Jack shook his head. “Nah. It all gets mixed up when it’s collected.”

“Too bad. Thanks, Jack!” Clark called, heading for the stairwell.

At least, Lois wouldn’t have to worry about Susan intercepting any of the photos and informing Luthor. Even a blackmailer didn’t deserve a death sentence for threatening Lois.

Keeping secrets was certainly a recipe for marital disaster, but he knew Lois’s fiancé was already holding much back from her. As Clark wouldn’t mind if Lois and Luthor broke up, he would actively encourage Lois’s behavior, especially since she had turned to him, Clark, for help. Clark would protect Lois from any consequences. Anyway, he rather liked that Lois trusted him more than her fiancé.

He knew it was also ironic that he held the opinion that the members of a couple should be completely honest with each other, as he had never told anyone his own secret. Then, again, he had never been engaged before, either.

***

Clark collapsed onto his sofa, respecting the hard work the police put into their jobs. Even with all his powers, investigating wasn’t easy.

Jack had delivered one more picture after lunch and a fourth before the end of the day, saying he thought it was best if it didn’t wait until the next day. The letters going through the mailroom meant that too many fingers touched the envelopes to distinguish the blackmailer’s prints from the outside alone. Clark had needed to compare any prints on the photographs with those on the outside of the envelopes. As luck would have it, there weren’t any fingerprints on the pictures themselves. At least, none that Clark’s magnifying vision could discern.

In the third print, Lois was back in just her Met U sweatshirt lying on her stomach in bed, shyly gazing at the camera through her hair. In the fourth, she gave the camera a suggestive look while holding a banana.

The blackmailer seemed to have sent the photos to Lois in random order. Were they increasing in sexuality? Personally, Clark didn’t think so, but the erotic factor was subjective. Clearly, they weren’t in chronological order as Lois wore different clothes in the second picture than in the other three.
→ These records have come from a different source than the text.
theorem execMax_memOk (sd sa sb : BitVec 5) (g : BitVec 4) (u : BitVec 1) (s : State) (hyps : Memory.wf s.mem) :
    OutOk (execMax sd sa sb g u s) := by
  unfold execMax
  repeat' (first | with_reducible assumption | with_reducible apply OutOk_next | with_reducible apply State.guarded_memOk | with_reducible apply State.scalar_memOk | with_reducible apply memOk_ite | with_reducible apply OutOk_ite | dsimp only | split | intro _)

theorem execClz_memOk (sd sa : BitVec 5) (g : BitVec 4) (u : BitVec 1) (s : State) (hyps : Memory.wf s.mem) :
    OutOk (execClz sd sa g u s) := by
  unfold execClz
  repeat' (first | with_reducible assumption | with_reducible apply OutOk_next | with_reducible apply State.guarded_memOk | with_reducible apply State.scalar_memOk | with_reducible apply memOk_ite | with_reducible apply OutOk_ite | dsimp only | split | intro _)

theorem execPopc_memOk (sd sa : BitVec 5) (g : BitVec 4) (u : BitVec 1) (s : State) (hyps : Memory.wf s.mem) :
    OutOk (execPopc sd sa g u s) := by
  unfold execPopc
  repeat' (first | with_reducible assumption | with_reducible apply OutOk_next | with_reducible apply State.guarded_memOk | with_reducible apply State.scalar_memOk | with_reducible apply memOk_ite | with_reducible apply OutOk_ite | dsimp only | split | intro _)

theorem execSel_memOk (sd sa sb : BitVec 5) (g : BitVec 4) (n : BitVec 3) (s : State) (hyps : Memory.wf s.mem) :
    OutOk (execSel sd sa sb g n s) := by
  unfold execSel
  repeat' (first | with_reducible assumption | with_reducible apply OutOk_next | with_reducible apply State.guarded_memOk | with_reducible apply State.scalar_memOk | with_reducible apply State.ctx_memOk | with_reducible apply memOk_ite | with_reducible apply OutOk_ite | dsimp only | split | intro _)

theorem execCmp_memOk (pd : BitVec 3) (sa sb : BitVec 5) (g : BitVec 4) (w : BitVec 1) (cond : BitVec 3) (s : State) (hyps : Memory.wf s.mem) :
    OutOk (execCmp pd sa sb g w cond s) := by
  unfold execCmp
  repeat' (first | with_reducible assumption | with_reducible apply OutOk_next | with_reducible apply State.guarded_memOk | with_reducible apply State.predicate_memOk | with_reducible apply memOk_ite | with_reducible apply OutOk_ite | dsimp only | split | intro _)

theorem execPlog_memOk (pd pa pb : BitVec 3) (g : BitVec 4) (op : BitVec 5) (s : State) (hyps : Memory.wf s.mem) :
    OutOk (execPlog pd pa pb g op s) := by
  unfold execPlog
  repeat' (first | with_reducible assumption | with_reducible apply OutOk_next | with_reducible apply State.guarded_memOk | with_reducible apply State.predicate_memOk | with_reducible apply State.ctx_memOk | with_reducible apply memOk_ite | with_reducible apply OutOk_ite | dsimp only | split | intro _)

theorem execAddi_memOk (sd sa : BitVec 5) (g : BitVec 4) (imm : BitVec 10) (s : State) (hyps : Memory.wf s.mem) :
    OutOk (execAddi sd sa g imm s) := by
  unfold execAddi
  repeat' (first | with_reducible assumption | with_reducible apply OutOk_next | with_reducible apply State.guarded_memOk | with_reducible apply State.scalar_memOk | with_reducible apply memOk_ite | with_reducible apply OutOk_ite | dsimp only | split | intro _)

theorem execAndi_memOk (sd sa : BitVec 5) (g : BitVec 4) (imm : BitVec 10) (s : State) (hyps : Memory.wf s.mem) :
    OutOk (execAndi sd sa g imm s) := by
  unfold execAndi
  repeat' (first | with_reducible assumption | with_reducible apply OutOk_next | with_reducible apply State.guarded_memOk | with_reducible apply State.scalar_memOk | with_reducible apply memOk_ite | with_reducible apply OutOk_ite | dsimp only | split | intro _)

theorem execOri_memOk (sd sa : BitVec 5) (g : BitVec 4) (imm : BitVec 10) (s : State) (hyps : Memory.wf s.mem) :
    OutOk (execOri sd sa g imm s) := by
  unfold execOri
  repeat' (first | with_reducible assumption | with_reducible apply OutOk_next | with_reducible apply State.guarded_memOk | with_reducible apply State.scalar_memOk | with_reducible apply memOk_ite | with_reducible apply OutOk_ite | dsimp only | split | intro _)

theorem execXori_memOk (sd sa : BitVec 5) (g : BitVec 4) (imm : BitVec 10) (s : State) (hyps : Memory.wf s.mem) :
    OutOk (execXori sd sa g imm s) := by
  unfold execXori
  repeat' (first | with_reducible assumption | with_reducible apply OutOk_next | with_reducible apply State.guarded_memOk | with_reducible apply State.scalar_memOk | with_reducible apply memOk_ite | with_reducible apply OutOk_ite | dsimp only | split | intro _)

theorem execShli_memOk (sd sa : BitVec 5) (g : BitVec 4) (w : BitVec 1) (amt : BitVec 6) (s : State) (hyps : Memory.wf s.mem) :
    OutOk (execShli sd sa g w amt s) := by
  unfold execShli
  repeat' (first | with_reducible assumption | with_reducible apply OutOk_next | with_reducible apply State.guarded_memOk | with_reducible apply State.scalar_memOk | with_reducible apply memOk_ite | with_reducible apply OutOk_ite | dsimp only | split | intro _)

theorem execShri_memOk (sd sa : BitVec 5) (g : BitVec 4) (w : BitVec 1) (amt : BitVec 6) (s : State) (hyps : Memory.wf s.mem) :
    OutOk (execShri sd sa g w amt s) := by
  unfold execShri
  repeat' (first | with_reducible assumption | with_reducible apply OutOk_next | with_reducible apply State.guarded_memOk | with_reducible apply State.scalar_memOk | with_reducible apply memOk_ite | with_reducible apply OutOk_ite | dsimp only | split | intro _)

theorem execSrai_memOk (sd sa : BitVec 5) (g : BitVec 4) (w : BitVec 1) (amt : BitVec 6) (s : State) (hyps : Memory.wf s.mem) :
    OutOk (execSrai sd sa g w amt s) := by
  unfold execSrai
  repeat' (first | with_reducible assumption | with_reducible apply OutOk_next | with_reducible apply State.guarded_memOk | with_reducible apply State.scalar_memOk | with_reducible apply memOk_ite | with_reducible apply OutOk_ite | dsimp only | split | intro _)

theorem execCmpi_memOk (cond : BitVec 2) (pd : BitVec 3) (sa : BitVec 5) (g : BitVec 4) (imm : BitVec 10) (s : State) (hyps : Memory.wf s.mem) :
    OutOk (execCmpi cond pd sa g imm s) := by
  unfold execCmpi
  repeat' (first | with_reducible assumption | with_reducible apply OutOk_next | with_reducible apply State.guarded_memOk | with_reducible apply State.predicate_memOk | with_reducible apply memOk_ite | with_reducible apply OutOk_ite | dsimp only | split | intro _)

theorem execLhi_memOk (sd : BitVec 5) (imm : BitVec 19) (s : State) (hyps : Memory.wf s.mem) :
    OutOk (execLhi sd imm s) := by
  unfold execLhi
  repeat' (first | with_reducible assumption | with_reducible apply OutOk_next | with_reducible apply State.scalar_memOk)

theorem execLi_memOk (sd : BitVec 5) (h : BitVec 1) (hi : BitVec 16) (lo : BitVec 32) (s : State) (hyps : Memory.wf s.mem) :
    OutOk (execLi sd h hi lo s) := by
  unfold execLi
  repeat' (first | with_reducible assumption | with_reducible apply OutOk_next | with_reducible apply State.wide_memOk | with_reducible apply State.push_memOk | with_reducible apply State.retireWide_memOk | with_reducible apply memOk_ite | with_reducible apply OutOk_ite | dsimp only | split | intro _)

theorem State.losePackets_memOk (s : State) (link : Nat) (hyps : Memory.wf s.mem) :
    Memory.wf (State.losePackets s link).mem := by
  unfold State.losePackets
  repeat' (first | with_reducible assumption)

theorem State.failLink_memOk (s : State) (link : Nat) (hyps : Memory.wf s.mem) :
    Memory.wf (State.failLink s link).mem := by
  unfold State.failLink
  repeat' (first | with_reducible assumption | with_reducible apply State.losePackets_memOk | with_reducible apply State.onLink_memOk | with_reducible apply memOk_ite)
Clark wasn’t sure of the blackmailer’s motives for continuing to send Lois photos throughout the day — one at her apartment the night before, one at the office before work, one after lunch, and one after at the end of the workday.

Was the blackmailer just trying to remind Lois that he had quite a few of these photos? Was he doing it to drag out her torture?

Clark assumed the blackmailer must want Lois to go to Luthor with his demands. Otherwise, Lois wouldn’t have access to that amount of money. Personally, Clark thought that meant that the blackmailer was a novice, because he didn’t know with whom he was trying to play chicken.

After he received the third photo, Clark had tried to rendezvous with Lois, but she was heading into an editorial meeting with the department heads. Susan had come between him and Lois’s elevator, telling Clark he would have to wait.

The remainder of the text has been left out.